* ASSIGNMENT:
Search for the word "tailAfter" in the entries. Each line that holds it should be copied.

*** Opening DATA TO USE ***

-- ==== Sys2Proof/Machine/LogOps.lean ====
section
/-! DEFINITION. Operations of the logbook: codes and selection, staging, commits, tails, overflow, bank failure, epochs, the Hatch, the registers (spec/12_logbook.md). -/

namespace Sys2Proof.Machine

open Sys2Proof

/-! ### Codes and selection (R403, R404, R412, R621) -/

/-- CODE[11:0] of a record (R404, R621). -/
def recCode : Rec → Nat
  | .logRepeat => 0x580 | .logLost => 0x581 | .logEpoch => 0x582 | .powerLoss => 0x583 | .logRecovered => 0x584
  | .logBankFail => 0x585 | .logCheckFail => 0x586
  | .refused b => b.num * 128 + 0x7F
  | r => Config.recCode r

/-- The default severity of a record (R404, R621). -/
def recSeverity : Rec → Severity
  | .logRepeat | .logEpoch | .refused _ => .info
  | .logLost | .powerLoss | .logRecovered => .warning
  | .logBankFail => .critical
  | .logCheckFail => .alarm
  | r => Config.recSeverity r

/-- The records named as mandatory: LOG's own, the trip records, every CAPT and SEC record (R412). -/
def recMandatory : Rec → Bool
  | .logRepeat | .logLost | .logEpoch | .powerLoss | .logRecovered | .logBankFail | .logCheckFail
  | .tripOn | .tripOff | .tripMasked
  | .captArm | .captTrigger | .captDone | .captDisarm | .captDiscard | .captClamped | .captLockLapsed | .captEcc
  | .secRoot | .secKey | .secKeyBad | .secConfirmBad | .secSigFail | .secTallyFail | .secPropose | .secConfirm | .secCommit
  | .secCommitRefused | .secLapse | .secDevice | .manifestLoaded | .manifestReject | .manifestEnvelope | .manifestFallback
  | .manifestBare | .manifestActivate | .manifestPromote | .manifestLive | .refused .sec => true
  | r => 2 ≤ (recSeverity r).num

/-- The settings in force for a record (R412). -/
def State.logSetting (s : State) (r : Rec) : LogCodeCfg :=
  let c := ((s.log.cfg.codes.find? fun x => x.1 == r).map (·.2)).getD {}
  if recMandatory r then { c with record := true, merge := false } else c

/-- The severity written for a record (R412). -/
def State.logSeverity (s : State) (r : Rec) : Severity := ((s.logSetting r).severity).getD (recSeverity r)

/-- TQ: the state of the local time counter (R403). -/
def State.tq (s : State) : Nat :=
  if s.clk.degraded then 2 else if !s.ptp.timeKnown then 3 else if s.ptp.locked then 0 else 1

/-- TIME with TQ in [63:62] (R402). -/
def timeWord (t tq : Nat) : Nat := t % 2 ^ 62 + tq * 2 ^ 62

/-- A record taken in now (R402, R403). -/
def State.logRecord (s : State) (name : Rec) (source : Nat) (time : Option Nat) (payload : Payload) : LogRecord :=
  { time := time.getD s.ltc, tq := s.tq, opsec := s.diag.ledger.opsec, pwrcyc := s.diag.ledger.pwrcyc, name := name
    sev := s.logSeverity name, lastwords := s.log.lastwords, source := source, payload := payload }

/-! ### The rings (R400, R406, R420) -/

/-- RING of the bank in use (R406). -/
def LogState.ring (l : LogState) : Nat := if l.reserve then 32768 else 327680

/-- The header member with the smaller update count is rewritten (R400). -/
def writeHeader (h : List LogHeader) (epoch first next frozen switch : Nat) : List LogHeader :=
  let a := nth h 0 {}
  let b := nth h 1 {}
  let n := fun u => ({ updates := u + 1, epoch, first, checkpoint := next, frozenFirst := frozen, switch } : LogHeader)
  if a.updates ≤ b.updates then [n b.updates, b] else [a, n a.updates]

/-- The next-sequence checkpoint goes into the header pair of the bank in use (R400). -/
def LogState.checkpoint (l : LogState) : LogState :=
  let w := fun h => writeHeader h l.epoch (l.epoch * 2 ^ 58) l.next l.frozenFirst l.switch
  if l.reserve then { l with headB := w l.headB } else { l with headA := w l.headA }

/-- A record gets the next sequence number and lies in the ring; LOG_OLDEST makes room for it (R405, R406). -/
def LogState.commit (l : LogState) (r : LogRecord) : LogState :=
  let r := { r with seq := l.next }
  let oldest := if l.oldest + l.ring ≤ l.next then l.next + 1 - l.ring else l.oldest
  let l := if l.reserve then { l with bankB := (r :: l.bankB).take 32768 } else { l with bankA := (r :: l.bankA).take 327680 }
  let l := { l with next := l.next + 1, oldest := oldest }
  if l.next % 4096 = 0 then l.checkpoint else l

/-! ### The tail (R409) -/

/-- The tail slot with the smaller update count is rewritten (R400, R409). -/
def LogState.writeTail (l : LogState) (isOpen : Bool) (now : Ns) : LogState :=
  let a := nth l.tailSlots 0 {}
  let b := nth l.tailSlots 1 {}
  let n := fun u => ({ updates := u + 1, isOpen, tail := l.tail } : TailSlot)
  { l with tailSlots := if a.updates ≤ b.updates then [n b.updates, b] else [a, n a.updates], tailWritten := now }

/-- The LOG_REPEAT payload (R409). -/
def Tail.payload (t : Tail) (c : TailCause) : Payload :=
  .sized [(8, t.seq), (4, t.count), (2, recCode t.name + 4096 * t.sev.num), (2, t.source), (8, timeWord t.lastTime t.lastTq),
    (1, c.num), (7, 0)]

/-- The tail closes: an open one by a LOG_REPEAT record. For age or count a tail then stands ready on that record (R409). -/
def State.closeTail (s : State) (c : TailCause) : State :=
  match s.log.tail with
  | none => s
  | some t =>
    if t.count = 0 then s.onLog fun l => { l with tail := none } else
      let r := { s.logRecord .logRepeat t.source none (t.payload c) with snap := t.lastSnap, snapPartial := t.lastPartial }
      let ready := (c = .age || c = .count) && (s.logSetting t.name).merge
      s.onLog fun l =>
        let seq := l.next
        let l := (l.commit r).writeTail false s.now
        { l with tail := if ready then some { t with seq := seq, count := 0 } else none }

/-- The tail that stands after the commit of an entry: ready, or open with the entry's repeats (R409). -/
def State.tailAfter (s : State) (e : StageEntry) (seq : Nat) : State :=
  if !(s.logSetting e.rcd.name).merge then s.onLog fun l => { l with tail := none } else
    let t : Tail :=
      { seq := seq, name := e.rcd.name, sev := e.rcd.sev, source := e.rcd.source, count := e.count, lastTime := e.lastTime
        lastTq := e.lastTq, lastSnap := e.lastSnap, lastPartial := e.lastPartial, openedAt := s.now }
    let s := s.onLog fun l => { l with tail := some t }
    if e.count = 0 then s else s.onLog fun l => l.writeTail true s.now

/-! ### Overflow (R410) -/

/-- An event is lost in the running episode, or starts one (R407, R410). -/
def State.logLose (s : State) (r : LogRecord) : State :=
  let o := (s.log.overflow).getD { firstTime := timeWord r.time r.tq, fName := r.name, fSource := r.source }
  let o := { o with
    count := o.count + 1
    maxSev := if o.maxSev.num < r.sev.num then r.sev else o.maxSev
    lastTime := timeWord r.time r.tq
    alarms := if 2 ≤ r.sev.num then o.alarms + 1 else o.alarms }
  let s := if s.log.overflow.isNone then s.raise .log 2 else s
  s.onLog fun l => { l with overflow := some o, lostTotal := satInc 32 l.lostTotal }

/-- The LOG_LOST record of an episode (R410). -/
def State.lostRecord (s : State) (o : Overflow) : LogRecord :=
  s.logRecord .logLost 0xFFFF none <| .sized
    [(4, o.count), (1, o.maxSev.num), (3, 0), (8, o.firstTime), (8, o.lastTime), (2, recCode o.fName), (2, o.fSource), (4, o.alarms)]

/-- An entry takes a staging place (R407, R411). -/
def State.stagePut (s : State) (e : StageEntry) : State :=
  let s := s.onLog fun l =>
    let st := l.staging ++ [e]
    { l with staging := st, peak := max l.peak st.length }
  s.when (s.log.staging.length = 192) fun s => s.raise .log 3

/-- The episode ends at the first commit after which 191 or fewer places are in use (R410). -/
def State.endOverflow (s : State) : State :=
  match s.log.overflow with
  | some o => if s.log.staging.length ≤ 191 then (s.onLog fun l => { l with overflow := none }).stagePut { rcd := s.lostRecord o } else s
  | none => s

/-! ### Bank failure (R420, R421) -/

/-- The reserve log fails too: BOTH_FAIL is latched and ALERT_N driven low (R421). -/
def State.logBothFail (s : State) : State :=
  ((s.onLog fun l => { l with bothFail := true, aonBoth := true, aonB := true }).raise .log 1).onDiag fun d =>
    { d with alertLow := true }

/-- A bank fails; `first` commits the failed record, if there is one, as the first of the reserve ring; the cause is 1 read-back,
2 uncorrectable, 3 no response (R420, R421). -/
def State.logBankFail (s : State) (first : State → State) (cause : Nat) : State :=
  if s.log.reserve then s.logBothFail else
    let seq := s.log.next
    let s := (s.onLog fun l =>
      { l with bankFail := true, aonA := true, reserve := true, frozenFirst := l.oldest, switch := seq, oldest := seq }).raise .log 0
    let s := (first s).closeTail .another
    let b := s.logRecord .logBankFail 0xFFFF none (.sized [(8, seq), (1, cause), (23, 0)])
    s.onLog fun l => { (l.commit b).checkpoint with tail := none }

/-- An entry is committed, and its tail stands (R405, R409). -/
def State.commitEntry (s : State) (e : StageEntry) : State :=
  (s.onLog fun l => l.commit { e.rcd with lastwords := l.lastwords }).tailAfter e s.log.next

/-- A commit of the writer; one that does not read back is a bank failure (R405, R420). -/
def State.logCommit (s : State) (f : State → State) (readback : Bool) : State := if readback then f s else s.logBankFail f 1

/-! ### The Hatch (R414, R415, R417) -/

/-- The record with a sequence number, in whichever bank holds it (R414). -/
def LogState.find (l : LogState) (n : Nat) : Option LogRecord :=
  if l.reserve && decide (l.switch ≤ n) then l.bankB.find? (·.seq == n) else l.bankA.find? (·.seq == n)

/-- A sequence number lies in the frozen range (R420). -/
def LogState.frozen (l : LogState) (n : Nat) : Bool := l.bankFail && decide (l.frozenFirst ≤ n ∧ n < l.switch)

/-- The status of a sequence number: 0 VALID, 1 CHECK_FAIL, 2 NOT_YET, 3 GONE (R415). -/
def LogState.status (l : LogState) (n : Nat) : Nat :=
  if l.next ≤ n then 2
  else if n / 2 ^ 58 < l.epoch || (decide (n < l.oldest) && !l.frozen n) then 3
  else match l.find n with
    | some r => if r.good then 0 else 1
    | none => 1

/-- LOG_H_STAT: the status of the 8 records under the window (R415, R423). -/
def LogState.hatchStat (l : LogState) (h : Nat) : Word :=
  (List.range 8).foldl (fun acc i => acc ||| fld (4 * i) (l.status ((nth l.hatches h {}).cursor.toNat + i))) 0

/-- The bytes of a payload, 32 in all (R402). -/
def Payload.bytes (r : Rec) : Payload → List (BitVec 8)
  | .sized f => (f.flatMap (fun (x : Nat × Nat) => leBytes x.1 x.2) ++ List.replicate 32 0).take 32
  | .values v => (List.range 32).map (Config.payloadByte r v)

/-- Offsets 0 to 123 of a record (R402). -/
def LogRecord.body (r : LogRecord) : List (BitVec 8) :=
  let code := recCode r.name + 4096 * r.sev.num + 16384 * b2n r.snapPartial + 32768 * b2n r.lastwords + 65536 * r.source
  leBytes 8 r.seq ++ leBytes 8 (timeWord r.time r.tq) ++ leBytes 4 r.opsec ++ leBytes 4 r.pwrcyc ++ leBytes 4 code ++
    r.payload.bytes r.name ++ (List.range 16).flatMap fun i => leBytes 4 (nth r.snap i 0).toNat

/-- The 128 bytes of a record; of one whose slot took an uncorrectable error the bytes are as read, which the manual does not state (R402, R417). -/
def LogRecord.bytes (r : LogRecord) : List (BitVec 8) :=
  if r.good then r.body ++ leBytes 4 (CrcAlg.crc32c.check r.body) else (List.range 128).map (Config.spoiltByte r.seq)

/-! ### Last-words, start and epochs (R418, R419, R422) -/

/-- Every staging entry is committed in order, each with the tail that it opens and closes (R418, R422). -/
def State.logDrain (s : State) (c : TailCause) : State :=
  let s := s.forEach s.log.staging fun s e => (s.closeTail .another).commitEntry e
  (s.onLog fun l => { l with staging := [] }).closeTail c

/-- The CHECK_FAIL window ends: one LOG_CHECK_FAIL record is taken in (R417). -/
def State.endCheckWindow (s : State) : State :=
  match s.log.cfWindow with
  | none => s
  | some w =>
    s.onLog fun l =>
      { l with
        cfWindow := none
        reported := l.reported ++
          [{ name := .logCheckFail, time := some w.2.1, payload := .sized [(8, w.2.2.1), (4, w.2.2.2), (20, 0)] }] }

/-- Last-words: intake closes, the entries, the tail, LOG_LOST and POWER_LOSS are committed, when the writer has started (R418). -/
def State.logLastwords (s : State) (va vb : Nat) : State :=
  let refused := s.log.reported.length
  let flushed := s.log.staging.length
  let s := s.onLog fun l => { l with lastwords := true, refusedLw := refused, reported := [] }
  if !s.log.ready || s.log.bothFail then s else
    let s := s.logDrain .lastwords
    let s := match s.log.overflow with
      | some o => (s.onLog fun l => (l.commit (s.lostRecord o))).onLog fun l => { l with overflow := none }
      | none => s
    let p := s.logRecord .powerLoss 0xFFFF none <| .sized
      [(2, va), (2, vb), (2, flushed), (2, refused), (8, timeWord s.ltc s.tq), (16, 0)]
    s.onLog fun l => l.commit p

/-- The newest committed record, if the logbook holds one (R419). -/
def LogState.newest (l : LogState) : Option LogRecord := if l.reserve then l.bankB.head? <|> l.bankA.head? else l.bankA.head?

/-- The current member of the tail slot pair (R400). -/
def LogState.currentTail (l : LogState) : TailSlot :=
  let a := nth l.tailSlots 0 {}
  let b := nth l.tailSlots 1 {}
  if a.updates < b.updates then b else a

/-- The boot MRAM check: LOG finds LOG_NEXT and commits the records of recovery (R419). -/
def State.logBoot (s : State) (torn : Bool) : State :=
  let l := s.log
  let s := s.onLog fun l => { l with ready := true, next := ((l.newest.map (·.seq + 1)).getD (l.epoch * 2 ^ 58)) }
  match l.newest with
  | none => s
  | some r =>
    let slot := l.currentTail
    let noPower := decide (r.name ≠ .powerLoss)
    if !noPower && !slot.isOpen then s else
      let s := if slot.isOpen then (s.onLog fun l => { l with tail := slot.tail }).closeTail .recovered else s
      let rec_ := s.logRecord .logRecovered 0xFFFF none <| .sized
        [(1, b2n slot.isOpen + 2 * b2n torn + 4 * b2n noPower), (7, 0), (8, r.seq), (16, 0)]
      (s.onLog fun l => l.commit rec_).raise .log 6

/-- A committed LOG_CLEAR: the entries and the tail are committed, bank A is tested when it has failed, and a new epoch opens
(R422). The Tally count is consumed by the caller. -/
def State.logClear (s : State) (propSlot confSlot tallyLeft : Nat) (bankAGood : Bool) : State :=
  let s := s.logDrain .epoch
  let old := s.log
  let tested := old.bankFail
  let back := !old.reserve || bankAGood
  let valid := old.next - old.oldest + (if old.bankFail then old.switch - old.frozenFirst else 0)
  let s := s.onLog fun l =>
    let e := l.epoch + 1
    { l with
      epoch := e, next := e * 2 ^ 58, oldest := e * 2 ^ 58, tail := none
      reserve := !back, bankFail := l.bankFail && !back, aonA := l.aonA && !back
      frozenFirst := if back then 0 else l.frozenFirst, switch := if back then 0 else l.switch }
  let r := s.logRecord .logEpoch 0xFFFF none <| .sized
    [(1, old.epoch), (1, tallyLeft), (1, propSlot + 16 * confSlot), (1, b2n back + 2 * b2n tested), (4, 0), (8, old.next - 1),
      (8, valid), (8, 0)]
  (s.onLog fun l => (l.commit r).checkpoint).raise .log 5

/-! ### Registers (R423 to R426) -/

def State.logStatus (s : State) : Word :=
  let l := s.log
  flag 0 l.ready ||| flag 1 l.reserve ||| flag 2 l.bankFail ||| flag 3 l.bothFail ||| flag 4 (l.tail.any fun t => t.count ≠ 0) |||
    flag 5 l.overflow.isSome ||| flag 6 l.lastwords ||| fld 8 l.epoch

def LogState.aon (l : LogState) : Word := flag 0 l.aonBoth ||| flag 1 l.aonA ||| flag 2 l.aonB

end Sys2Proof.Machine
end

*** Closing DATA TO USE ***

* SOLVED EXERCISE:
def State.tailAfter (s : State) (e : StageEntry) (seq : Nat) : State :=
  (s.onLog fun l => l.commit { e.rcd with lastwords := l.lastwords }).tailAfter e s.log.next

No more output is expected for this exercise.